:: DATA UNDER STUDY ::

-- ==== Sys2Proof/Machine/Iambic.lean ====
section
/-!
DEFINITION. The Iambic Processor: the timing and the steps of one tick (44_iambic.md R300, R302 to R309). It is private to the
producer (10_state.md R68), so it is a function on its own record.
-/

namespace Sys2Proof.Machine

/-- `DitDuration(wpm) = floor(1200000 / wpm)` microseconds, 32 bits (44_iambic.md R300; 00_scope.md R10). -/
def ditDuration (wpm : BitVec 8) : Word32 := BitVec.ofNat 32 (1200000 / wpm.toNat)

/-- `Opposite` (00_scope.md R18). -/
def opposite : Element → Element
  | .none => .dit
  | .dit => .dah
  | .dah => .dit

/-- Whether the FSM is inside an element. -/
def FsmState.sending : FsmState → Bool
  | .sendDit => true
  | .sendDah => true
  | .idle => false
  | .gap => false

/-- `Arm(st0, p)`: paddle-memory arming on a tick that starts outside IDLE (44_iambic.md R303). -/
def Iambic.arm (f : Iambic) (st0 : FsmState) (p : Paddles) : Iambic :=
  if st0 = .idle then f
  else
    { f with
      ditMem := f.ditMem || (p.getLsbD 0 && f.cfg.ditMemEn)
      dahMem := f.dahMem || (p.getLsbD 1 && f.cfg.dahMemEn) }

/-- `TrackSqueeze(st0, p)`: the squeeze-seen flag (44_iambic.md R304). -/
def Iambic.trackSqueeze (f : Iambic) (st0 : FsmState) (p : Paddles) : Iambic :=
  let seen := f.sqz || (st0.sending && p == 3#2)
  { f with sqz := seen && (f.cfg.modeB || p == 3#2) }

/-- `EndElement(now, d)` (44_iambic.md R305). -/
def Iambic.endElement (f : Iambic) (now d : Word64) : Iambic :=
  { f with
    key := false
    lastEl := if f.st = .sendDit then .dit else .dah
    st := .gap
    deadline := now + d }

/-- The end of a gap (44_iambic.md R306). -/
def Iambic.endGap (f : Iambic) : Iambic := { f with st := .idle }

/-- `NextElement(p)`: the next-element decision, first match wins (44_iambic.md R308). -/
def Iambic.nextElement (f : Iambic) (p : Paddles) : Element × Iambic :=
  if f.ditMem then (.dit, { f with ditMem := false })
  else if f.dahMem then (.dah, { f with dahMem := false })
  else if f.cfg.modeB && f.sqz && p != 3#2 then (opposite f.lastEl, { f with sqz := false })
  else if p = 3#2 then (opposite f.lastEl, f)
  else if p = 1#2 then (.dit, f)
  else if p = 2#2 then (.dah, f)
  else (.none, { f with sqz := false })

/-- `StartNext(now, p, d)`: the IDLE evaluation (44_iambic.md R307). -/
def Iambic.startNext (f : Iambic) (now : Word64) (p : Paddles) (d : Word64) : Iambic :=
  match f.nextElement p with
  | (.dit, g) => { g with st := .sendDit, key := true, deadline := now + d }
  | (.dah, g) => { g with st := .sendDah, key := true, deadline := now + 3#64 * d }
  | (.none, g) => g

/-- The transition of the tick that starts in `f.st`: the end of an element, or of a gap, once the deadline is reached
(44_iambic.md R302). -/
def Iambic.reachDeadline (f : Iambic) (now d : Word64) : Iambic :=
  if f.st.sending && decide (f.deadline ≤ now) then f.endElement now d
  else if f.st = .gap ∧ f.deadline ≤ now then f.endGap
  else f

/-- `Output(p)`: the Sample of the tick (44_iambic.md R309). -/
def Iambic.output (f : Iambic) (p : Paddles) : Sample := sampleOf 0 0 0 f.key p

/-- The FSM after one tick (44_iambic.md R302, `IamStep`). -/
def Iambic.tick (f : Iambic) (now : Word64) (p : Paddles) : Iambic :=
  let d := (ditDuration f.cfg.wpm).zeroExtend 64
  let g := ((f.arm f.st p).trackSqueeze f.st p).reachDeadline now d
  if g.st = .idle then g.startNext now p d else g

end Sys2Proof.Machine
end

:::

Print each line of the data exactly as it was written.

-- ==== Sys2Proof/Machine/Iambic.lean ====
section
/-!
DEFINITION. The Iambic Processor: the timing and the steps of one tick (44_iambic.md R300, R302 to R309). It is private to the
producer (10_state.md R68), so it is a function on its own record.
-/

namespace Sys2Proof.Machine

/-- `DitDuration(wpm) = floor(1200000 / wpm)` microseconds, 32 bits (44_iambic.md R300; 00_scope.md R10). -/
def ditDuration (wpm : BitVec 8) : Word32 := BitVec.ofNat 32 (1200000 / wpm.toNat)

/-- `Opposite` (00_scope.md R18). -/
def opposite : Element → Element
  | .none => .dit
  | .dit => .dah
  | .dah => .dit

/-- Whether the FSM is inside an element. -/
def FsmState.sending : FsmState → Bool
  | .sendDit => true
  | .sendDah => true
  | .idle => false
  | .gap => false

/-- `Arm(st0, p)`: paddle-memory arming on a tick that starts outside IDLE (44_iambic.md R303). -/
def Iambic.arm (f : Iambic) (st0 : FsmState) (p : Paddles) : Iambic :=
  if st0 = .idle then f
  else
    { f with
      ditMem := f.ditMem || (p.getLsbD 0 && f.cfg.ditMemEn)
      dahMem := f.dahMem || (p.getLsbD 1 && f.cfg.dahMemEn) }

/-- `TrackSqueeze(st0, p)`: the squeeze-seen flag (44_iambic.md R304). -/
def Iambic.trackSqueeze (f : Iambic) (st0 : FsmState) (p : Paddles) : Iambic :=
  let seen := f.sqz || (st0.sending && p == 3#2)
  { f with sqz := seen && (f.cfg.modeB || p == 3#2) }

/-- `EndElement(now, d)` (44_iambic.md R305). -/
def Iambic.endElement (f : Iambic) (now d : Word64) : Iambic :=
  { f with
    key := false
    lastEl := if f.st = .sendDit then .dit else .dah
    st := .gap
    deadline := now + d }

/-- The end of a gap (44_iambic.md R306). -/
def Iambic.endGap (f : Iambic) : Iambic := { f with st := .idle }

/-- `NextElement(p)`: the next-element decision, first match wins (44_iambic.md R308). -/
def Iambic.nextElement (f : Iambic) (p : Paddles) : Element × Iambic :=
  if f.ditMem then (.dit, { f with ditMem := false })
  else if f.dahMem then (.dah, { f with dahMem := false })
  else if f.cfg.modeB && f.sqz && p != 3#2 then (opposite f.lastEl, { f with sqz := false })
  else if p = 3#2 then (opposite f.lastEl, f)
  else if p = 1#2 then (.dit, f)
  else if p = 2#2 then (.dah, f)
  else (.none, { f with sqz := false })

/-- `StartNext(now, p, d)`: the IDLE evaluation (44_iambic.md R307). -/
def Iambic.startNext (f : Iambic) (now : Word64) (p : Paddles) (d : Word64) : Iambic :=
  match f.nextElement p with
  | (.dit, g) => { g with st := .sendDit, key := true, deadline := now + d }
  | (.dah, g) => { g with st := .sendDah, key := true, deadline := now + 3#64 * d }
  | (.none, g) => g

/-- The transition of the tick that starts in `f.st`: the end of an element, or of a gap, once the deadline is reached
(44_iambic.md R302). -/
def Iambic.reachDeadline (f : Iambic) (now d : Word64) : Iambic :=
  if f.st.sending && decide (f.deadline ≤ now) then f.endElement now d
  else if f.st = .gap ∧ f.deadline ≤ now then f.endGap
  else f

/-- `Output(p)`: the Sample of the tick (44_iambic.md R309). -/
def Iambic.output (f : Iambic) (p : Paddles) : Sample := sampleOf 0 0 0 f.key p

/-- The FSM after one tick (44_iambic.md R302, `IamStep`). -/
def Iambic.tick (f : Iambic) (now : Word64) (p : Paddles) : Iambic :=
  let d := (ditDuration f.cfg.wpm).zeroExtend 64
  let g := ((f.arm f.st p).trackSqueeze f.st p).reachDeadline now d
  if g.st = .idle then g.startNext now p d else g

end Sys2Proof.Machine
end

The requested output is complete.